How our brain makes memories

Memories often persist in our minds. Now, researchers from Duke University Medical Centre claim to have identified the machinery that helps make the reminiscences.

Washington, Oct 31: Memories often persist in our minds. Now, researchers from Duke University Medical Centre claim to have identified the machinery that helps make the reminiscences.
Plasticity, the ability of the brain to precisely rearrange the connections between its nerve cells, is the framework for learning and forming memories.

The researchers have identified a missing-link molecule that helps to explain the process of plasticity. They hope that the new find might lead to targeted therapies.

Dr Michael Ehlers, a Duke professor of neurobiology and senior author of the study said that the discovery of a molecule called myosin Vb (five-b) molecule that moves new receptors to the synapse so that the neuron (nerve cell) can respond more strongly helps to explain several observations about plasticity.

"This may be a general delivery system in the brain and in other types of cells, and could have significance for all cell signalling," he added.

Ehlers said that the movement of neurotransmitter (chemical) receptors occurs through little packages that deliver molecules to the synapse when new memories form. What we have discovered is the molecular motor that moves these packages when synapses are active.

When neurons fire at the same time, their connections strengthen and a person can associate certain features.

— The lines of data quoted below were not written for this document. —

-- ==== Sys2Proof/Safety.lean ====
section
/-! DEFINITION. What counts as a safe transaction and as legal, settled outputs, in the terms the statements use. -/

namespace Sys2Proof.Machine

/-- Every port the transaction reads is driven (70_reset_and_hazards.md rule R242): the transactions the spec gives a meaning. -/
def Safe (s : State) : Bool :=
  match s.inp.cmd with
  | none => false
  | some cmd => (portsRead (decode cmd) s.inp).all fun p => s.inp.driven p

/-- Every data output is 0 (60_exceptions.md rule R214). -/
abbrev Outputs.dataZero (o : Outputs) : Prop :=
  o.declet = 0 ∧ o.bcd = 0 ∧ o.head = 0 ∧ o.sign = 0 ∧ o.tag = 0 ∧ o.bexp = 0 ∧ o.lead = 0

/-- The outputs an operation does not drive are 0 (10_state.md rule R36). -/
abbrev Outputs.onlyDriven (i : Instr) (o : Outputs) : Prop :=
  match i with
  | .dpdEnc _ =>
    o.bcd = 0 ∧ o.head = 0 ∧ o.sign = 0 ∧ o.tag = 0 ∧ o.bexp = 0 ∧ o.lead = 0
  | .dpdDec _ =>
    o.declet = 0 ∧ o.head = 0 ∧ o.sign = 0 ∧ o.tag = 0 ∧ o.bexp = 0 ∧ o.lead = 0
  | .cfPack32 | .cfPack64 | .cfPack128 =>
    o.declet = 0 ∧ o.bcd = 0 ∧ o.sign = 0 ∧ o.tag = 0 ∧ o.bexp = 0 ∧ o.lead = 0
  | .cfUnpack32 | .cfUnpack64 | .cfUnpack128 =>
    o.declet = 0 ∧ o.bcd = 0 ∧ o.head = 0
  | .reservedPack | .reservedUnpack => o.dataZero

/-- What is true of the outputs whatever transaction drove them: an error has zero data, every digit is a digit, every declet is canonical, an exponent is within the widest format's range, and a special tag has no exponent and no digit (40_dpd_codec.md rules R116, R118; 41_combination_field.md rule R152; 60_exceptions.md rule R214). -/
abbrev Outputs.Legal (o : Outputs) : Prop :=
  (o.err ≠ 0 → o.dataZero) ∧
  legalTriad o.bcd = true ∧
  isDigit o.lead = true ∧
  canonicalDeclet o.declet = true ∧
  o.bexp.toNat ≤ Format.decimal128.elimit ∧
  (tagOfBits o.tag ≠ .finite → o.bexp = 0 ∧ o.lead = 0)

/-- The outputs are the answer to the inputs that stand on the ports: evaluating again changes nothing (10_state.md rule R38: "the outputs are the function of them the rules give"). -/
def Settled (s : State) : Prop := step s = .next s

/-- Two port assignments agree where an instruction reads (10_state.md rule R36). -/
abbrev Inputs.agreeOn (i : Instr) (a b : Inputs) : Prop :=
  match i with
  | .dpdEnc _ => a.bcd = b.bcd
  | .dpdDec _ => a.declet = b.declet
  | .cfPack32 | .cfPack64 | .cfPack128 =>
    a.sign = b.sign ∧ a.tag = b.tag ∧ (a.tag.map tagOfBits = some .finite → a.bexp = b.bexp ∧ a.lead = b.lead)
  | .cfUnpack32 => a.head.map (headOnly .decimal32) = b.head.map (headOnly .decimal32)
  | .cfUnpack64 => a.head.map (headOnly .decimal64) = b.head.map (headOnly .decimal64)
  | .cfUnpack128 => a.head = b.head
  | .reservedPack | .reservedUnpack => True

/-- The encoding table of 40_dpd_codec.md rule R111 as arithmetic on the digits, row by row on which of them are large; an independent form for the statements to compare the meanings with. -/
def decletNumber (d2 d1 d0 : Nat) : Nat :=
  if d2 < 8 then
    if d1 < 8 then
      if d0 < 8 then 128 * d2 + 16 * d1 + d0 else 128 * d2 + 16 * d1 + 8 + d0 % 2
    else
      if d0 < 8 then 128 * d2 + 32 * (d0 / 2) + 16 * (d1 % 2) + 10 + d0 % 2
      else 128 * d2 + 64 + 16 * (d1 % 2) + 14 + d0 % 2
  else
    if d1 < 8 then
      if d0 < 8 then 256 * (d0 / 2) + 128 * (d2 % 2) + 16 * d1 + 12 + d0 % 2
      else 256 * (d1 / 2) + 128 * (d2 % 2) + 32 + 16 * (d1 % 2) + 14 + d0 % 2
    else
      if d0 < 8 then 256 * (d0 / 2) + 128 * (d2 % 2) + 16 * (d1 % 2) + 14 + d0 % 2
      else 128 * (d2 % 2) + 96 + 16 * (d1 % 2) + 14 + d0 % 2

/-- The decoding table of 40_dpd_codec.md rule R114 as arithmetic on the declet read as a number: the digits `(d2, d1, d0)`. -/
def triadNumbers (n : Nat) : Nat × Nat × Nat :=
  let pqr := n / 128 % 8
  let stu := n / 16 % 8
  let wxy := n % 8
  let pq := n / 256 % 4
  let st := n / 32 % 4
  let r := n / 128 % 2
  let u := n / 16 % 2
  let y := n % 2
  if n / 8 % 2 = 0 then (pqr, stu, wxy)
  else if n / 2 % 4 = 0 then (pqr, stu, 8 + y)
  else if n / 2 % 4 = 1 then (pqr, 8 + u, 2 * st + y)
  else if n / 2 % 4 = 2 then (8 + r, stu, 2 * pq + y)
  else if st = 0 then (8 + r, 8 + u, 2 * pq + y)
  else if st = 1 then (8 + r, 2 * pq + u, 8 + y)
  else if st = 2 then (pqr, 8 + u, 8 + y)
  else (8 + r, 8 + u, 8 + y)

/-- What the unpacker reports, from the combination field read as a number (the table of 30_encoding.md rule R82), the exponent continuation read as a number, and the scale `2^ECB`. -/
def reportedFields (sign : BitVec 1) (comb cont scale : Nat) : Outputs :=
  if comb < 24 then
    { Outputs.zero with
      sign := sign, bexp := BitVec.ofNat 14 (comb / 8 * scale + cont), lead := BitVec.ofNat 4 (comb % 8) }
  else if comb < 30 then
    { Outputs.zero with
      sign := sign, bexp := BitVec.ofNat 14 ((comb - 24) / 2 * scale + cont),
      lead := BitVec.ofNat 4 (8 + comb % 2) }
  else if comb = 30 then { Outputs.zero with sign := sign, tag := 0b01#2 }
  else if 2 * cont < scale then { Outputs.zero with sign := sign, tag := 0b10#2 }
  else { Outputs.zero with sign := sign, tag := 0b11#2 }

/-- The combination field of a finite value as a number, from the two exponent bits and the leading digit (the table of 30_encoding.md rule R82). -/
def combNumber (hi2 lead : Nat) : Nat :=
  if lead ≤ 7 then hi2 * 8 + lead else 24 + hi2 * 2 + lead % 2

/-- The declet `t` of a word read as a number, cut at its place (20_memory.md rule R53). -/
def decletAt (F : Format) (word t : Nat) : Nat := word / 2 ^ (F.ccb - 10 - 10 * t) % 1024

/-- The number a declet stands for, by the decoding table. -/
def decletValue (n : Nat) : Nat :=
  100 * (triadNumbers n).1 + 10 * (triadNumbers n).2.1 + (triadNumbers n).2.2

/-- The trailing digits of a word: the sum of `value(triad t) * 10^(3*(ND-1-t))` (42_host_composition.md rules R189, R192). -/
def trailingNumber (F : Format) (word : Nat) : Nat :=
  ((List.range F.declets).map fun t =>
    decletValue (decletAt F word t) * 10 ^ (3 * (F.declets - 1 - t))).sum

/-- The value an encoding word stands for, each field cut at its place in the word (20_memory.md rule R53) and read as a number; an independent form for the statements to compare the host's decode with. -/
def valueOfWord (F : Format) (word : Nat) : Value :=
  let sign : Sign := if word / 2 ^ (F.bits - 1) % 2 = 0 then .positive else .negative
  let comb := word / 2 ^ (F.ccb + F.ecb) % 32
  let cont := word / 2 ^ F.ccb % 2 ^ F.ecb
  let tail := trailingNumber F word
  if comb < 24 then
    .finite sign (comb % 8 * 10 ^ (F.digits - 1) + tail)
      (((comb / 8 * 2 ^ F.ecb + cont : Nat) : Int) - F.bias)
  else if comb < 30 then
    .finite sign ((8 + comb % 2) * 10 ^ (F.digits - 1) + tail)
      ((((comb - 24) / 2 * 2 ^ F.ecb + cont : Nat) : Int) - F.bias)
  else if comb = 30 then .infinity sign
  else if 2 * cont < 2 ^ F.ecb then .quietNaN sign tail
  else .signalingNaN sign tail

/-- A buffer is canonical when every declet is, every ignored head bit of a special value is 0, and the coefficient continuation of an infinity is 0 (42_host_composition.md rule R194). -/
def canonicalBuffer (F : Format) (buf : Buffer) : Bool :=
  let word := wordOfBytes buf
  let head := headOfWord F word
  (decletsOfWord F word).all canonicalDeclet &&
    match (unpackHead F head).tag with
    | .finite => true
    | .inf => decide (word % 2 ^ (F.ccb + F.ecb) = 0)
    | .qnan => decide (head.toNat % 2 ^ (F.ecb - 1) = 0)
    | .snan => decide (head.toNat % 2 ^ (F.ecb - 1) = 0)

end Sys2Proof.Machine
end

"Once you have heard someone``s name, seen his face, where he was standing, all these features can be bound into a unified packet of information - a percept - and at a very cellular level this occurs by strengthening synaptic connections between co-active neurons," he said.

"One of earliest changes in Alzheimer``s disease is synapse dysfunction, so this molecule might be a new target for that disease," he said.

"Abnormal movement of receptors may be implicated in brain development, in autism," he added.

He said the molecule potentially is involved "in the abnormal electrical activity of epilepsy and the overactive brain pathways of addiction."

During the study, myosin Vb (five-b) molecule in hippocampal neurons responded to a flow of calcium ions from the synaptic space by popping up and into action. One end of the myosin is attached the meshlike actin filaments so it can "walk" to the end of the nerve cells where receptors are. On its other end, it tows an endosome, a packet that contains new receptors.

"These endosomes are like little memories waiting to happen," Ehlers said. "They are reservoirs of neurotransmitter receptors that brain cells deploy to add more receptors to a particular synapse. More receptors equals stronger synapses," he added.

The study is published in the Oct. 31 issue of Cell.